VMware vSAN is the technology providing the storage resource in VMware Cloud on AWS. Therefore, migrating to VMware Cloud on AWS might require revising the current virtual disk design of VMs hosting SQL Server workloads to achieve the best performance running on vSAN.

Note: You can use the set of recommendations created by the VMware vSAN and SQL Server experts for most of the optimization tasks. Bear in mind that these recommendations are created for on-premises deployments, and not all of them could apply to a managed service like VMware Cloud on AWS due to the nature of the environment. The bullet points below supersede the recommendations in the article.

The following configuration items should be considered:

• Use the PVSCSI virtual controller type to attach virtual disks hosting SQL Server related data (including logs and tempdb) to achieve the best throughput. Do not use the LSI Logic SAS controller type.
• Use multiply PVSCSI controllers (up to four) to balance the disk throughput between controllers.
• Consider a multiple VMDK disk layout to redistribute load between vSAN nodes. This is especially important as vSAN is much more efficient with smaller disks, so a VM with multiple small in size VMDKs distributed between multiple vSCSI controllers is expected to perform better compared to a VM with the same workload but using just a single VMDK on a single vSCSI Controller.
• We strongly advise using RAID1 for SQL Server transaction log and tempdb disks.  
• RAID1 should be your primary choice for SQL Server database files if the performance of SQL Server is the main goal of your design.
• Consider setting the Object Space Reservation (OSR) Advanced Policy Setting to “Thin provisioning”. OSR controls only the space reservation and has no performance advantages. While the control of the capacity is still very important for on-premises solutions, on VMware Cloud on AWS Elastic DRS (eDRS) ensures the cluster will not run out of free capacity. You can check this blog article for more details.
• Make sure to understand the applicable VMware Cloud on AWS Configuration Maximus while planning, sizing, and running your SDDC hosting Mission Critical Applications. While many configuration maximums (or minimus) are the same as on-premises, some of them might influence the way how your SDDC should be designed.
• 2. Make sure to consult the list of unsupported VM configurations to ensure that a VM can be started on/moved to VMware Cloud on AWS.

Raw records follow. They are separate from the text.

/-! ### calibrationOn -/

@[simp] theorem calibrationOn_bitmap (s : State) :
    (calibrationOn s).bitmap = s.bitmap := rfl
@[simp] theorem calibrationOn_tapSet (s : State) :
    (calibrationOn s).tapSet = s.tapSet := rfl
@[simp] theorem calibrationOn_timing (s : State) :
    (calibrationOn s).timing = s.timing := rfl
@[simp] theorem calibrationOn_tuningActive (s : State) :
    (calibrationOn s).tuningActive = s.tuningActive := rfl
@[simp] theorem calibrationOn_needsAdjust (s : State) :
    (calibrationOn s).needsAdjust = false := rfl
@[simp] theorem calibrationOn_mcalActive (s : State) :
    (calibrationOn s).mcalActive = true := rfl
@[simp] theorem calibrationOn_err (s : State) :
    (calibrationOn s).err = s.err := rfl
@[simp] theorem calibrationOn_driftEv (s : State) :
    (calibrationOn s).driftEv = s.driftEv := rfl
@[simp] theorem calibrationOn_stkTimeout (s : State) :
    (calibrationOn s).stkTimeout = s.stkTimeout := rfl
@[simp] theorem calibrationOn_stkIllegal (s : State) :
    (calibrationOn s).stkIllegal = s.stkIllegal := rfl
@[simp] theorem calibrationOn_resultVal (s : State) :
    (calibrationOn s).resultVal = s.resultVal := rfl
@[simp] theorem calibrationOn_resultFstep (s : State) :
    (calibrationOn s).resultFstep = s.resultFstep := rfl
@[simp] theorem calibrationOn_winStart (s : State) :
    (calibrationOn s).winStart = s.winStart := rfl
@[simp] theorem calibrationOn_winEnd (s : State) :
    (calibrationOn s).winEnd = s.winEnd := rfl
@[simp] theorem calibrationOn_winLen (s : State) :
    (calibrationOn s).winLen = s.winLen := rfl
@[simp] theorem calibrationOn_winValid (s : State) :
    (calibrationOn s).winValid = s.winValid := rfl
@[simp] theorem calibrationOn_cfg (s : State) :
    (calibrationOn s).cfg = s.cfg := rfl
@[simp] theorem calibrationOn_store (s : State) :
    (calibrationOn s).store = s.store := rfl
@[simp] theorem calibrationOn_sources (s : State) :
    (calibrationOn s).sources = s.sources := rfl
@[simp] theorem calibrationOn_trace (s : State) :
    (calibrationOn s).trace = s.trace := rfl
@[simp] theorem calibrationOn_inbox (s : State) :
    (calibrationOn s).inbox = s.inbox := rfl
@[simp] theorem calibrationOn_readData (s : State) :
    (calibrationOn s).readData = s.readData := rfl

/-! ### calibrationOff -/

@[simp] theorem calibrationOff_bitmap (s : State) :
    (calibrationOff s).bitmap = s.bitmap := rfl
@[simp] theorem calibrationOff_tapSet (s : State) :
    (calibrationOff s).tapSet = s.tapSet := rfl
@[simp] theorem calibrationOff_timing (s : State) :
    (calibrationOff s).timing = s.timing := rfl
@[simp] theorem calibrationOff_tuningActive (s : State) :
    (calibrationOff s).tuningActive = s.tuningActive := rfl
@[simp] theorem calibrationOff_needsAdjust (s : State) :
    (calibrationOff s).needsAdjust = false := rfl
@[simp] theorem calibrationOff_mcalActive (s : State) :
    (calibrationOff s).mcalActive = false := rfl
@[simp] theorem calibrationOff_err (s : State) :
    (calibrationOff s).err = s.err := rfl
@[simp] theorem calibrationOff_driftEv (s : State) :
    (calibrationOff s).driftEv = s.driftEv := rfl
@[simp] theorem calibrationOff_stkTimeout (s : State) :
    (calibrationOff s).stkTimeout = s.stkTimeout := rfl
@[simp] theorem calibrationOff_stkIllegal (s : State) :
    (calibrationOff s).stkIllegal = s.stkIllegal := rfl
@[simp] theorem calibrationOff_resultVal (s : State) :
    (calibrationOff s).resultVal = s.resultVal := rfl
@[simp] theorem calibrationOff_resultFstep (s : State) :
    (calibrationOff s).resultFstep = s.resultFstep := rfl
@[simp] theorem calibrationOff_winStart (s : State) :
    (calibrationOff s).winStart = s.winStart := rfl
@[simp] theorem calibrationOff_winEnd (s : State) :
    (calibrationOff s).winEnd = s.winEnd := rfl
@[simp] theorem calibrationOff_winLen (s : State) :
    (calibrationOff s).winLen = s.winLen := rfl
@[simp] theorem calibrationOff_winValid (s : State) :
    (calibrationOff s).winValid = s.winValid := rfl
@[simp] theorem calibrationOff_cfg (s : State) :
    (calibrationOff s).cfg = s.cfg := rfl
@[simp] theorem calibrationOff_store (s : State) :
    (calibrationOff s).store = s.store := rfl
@[simp] theorem calibrationOff_sources (s : State) :
    (calibrationOff s).sources = s.sources := rfl
@[simp] theorem calibrationOff_trace (s : State) :
    (calibrationOff s).trace = s.trace := rfl
@[simp] theorem calibrationOff_inbox (s : State) :
    (calibrationOff s).inbox = s.inbox := rfl
@[simp] theorem calibrationOff_readData (s : State) :
    (calibrationOff s).readData = s.readData := rfl

/-! ### baseline -/

@[simp] theorem baseline_bitmap (s : State) :
    (baseline s).bitmap = 0 := rfl
@[simp] theorem baseline_tapSet (s : State) :
    (baseline s).tapSet = 0 := rfl
@[simp] theorem baseline_timing (s : State) :
    (baseline s).timing = s.timing := rfl
@[simp] theorem baseline_tuningActive (s : State) :
    (baseline s).tuningActive = false := rfl
@[simp] theorem baseline_needsAdjust (s : State) :
    (baseline s).needsAdjust = false := rfl
@[simp] theorem baseline_mcalActive (s : State) :
    (baseline s).mcalActive = false := rfl
@[simp] theorem baseline_err (s : State) :
    (baseline s).err = s.err := rfl
@[simp] theorem baseline_driftEv (s : State) :
    (baseline s).driftEv = .noError := rfl
@[simp] theorem baseline_stkTimeout (s : State) :
    (baseline s).stkTimeout = s.stkTimeout := rfl
@[simp] theorem baseline_stkIllegal (s : State) :
    (baseline s).stkIllegal = s.stkIllegal := rfl
@[simp] theorem baseline_resultVal (s : State) :
    (baseline s).resultVal = s.resultVal := rfl
@[simp] theorem baseline_resultFstep (s : State) :
    (baseline s).resultFstep = s.resultFstep := rfl
@[simp] theorem baseline_winStart (s : State) :
    (baseline s).winStart = 0 := rfl
@[simp] theorem baseline_winEnd (s : State) :
    (baseline s).winEnd = 0 := rfl
@[simp] theorem baseline_winLen (s : State) :
    (baseline s).winLen = 0 := rfl
@[simp] theorem baseline_winValid (s : State) :
    (baseline s).winValid = false := rfl
@[simp] theorem baseline_cfg (s : State) :
    (baseline s).cfg = s.cfg := rfl
@[simp] theorem baseline_store (s : State) :
    (baseline s).store = s.store := rfl
@[simp] theorem baseline_sources (s : State) :
    (baseline s).sources = s.sources := rfl
@[simp] theorem baseline_trace (s : State) :
    (baseline s).trace = s.trace := rfl
@[simp] theorem baseline_inbox (s : State) :
    (baseline s).inbox = s.inbox := rfl
@[simp] theorem baseline_readData (s : State) :
    (baseline s).readData = s.readData := rfl

end Sys2Proof.Machine
end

The following additional configuration settings are strongly advisable for all SQL Server on VMware Cloud on AWS:

• Set T1800 trace flag. T1800 trace flag forces 4K IO alignment for SQL Server transaction log. vSAN efficiently greatly improves with 4K aligned IO. We recommend that you enable global trace flags at startup, by using the -T command-line startup option. This ensures the trace flag remains active after a server restart. Restart SQL Server for the trace flag to take effect. You can use procmon system utility to check the IO to make sure that the trace flag is properly enabled on your SQL Server.
• Dedicate separate disks for SQL Server transaction log. Use multiple disks spread between multiple SCSI controllers if you have multiple databases.
• Dedicate separate disks for temdb. We recommend using four VMDKs spread between four SCSI controllers with each VMDK hosting two tempdb files (with a total of eight tempdb files per SQL Server instance)
• Use Database File Group with multiple files. Depending on your database design you can either use multiple File Groups or create multiple files inside of a single primary database group. SQL Server writes parallel to all files within a file grop.
• Avoid cross-region and hybrid (on-premises to SDDC) traffic flow. Ensure that the apps and all components using the database are located within the same cluster in your SDDC. Take care of your SSIS deployment. SSIS server executing packages should be located within the same SDDC as the source and target SQL server database.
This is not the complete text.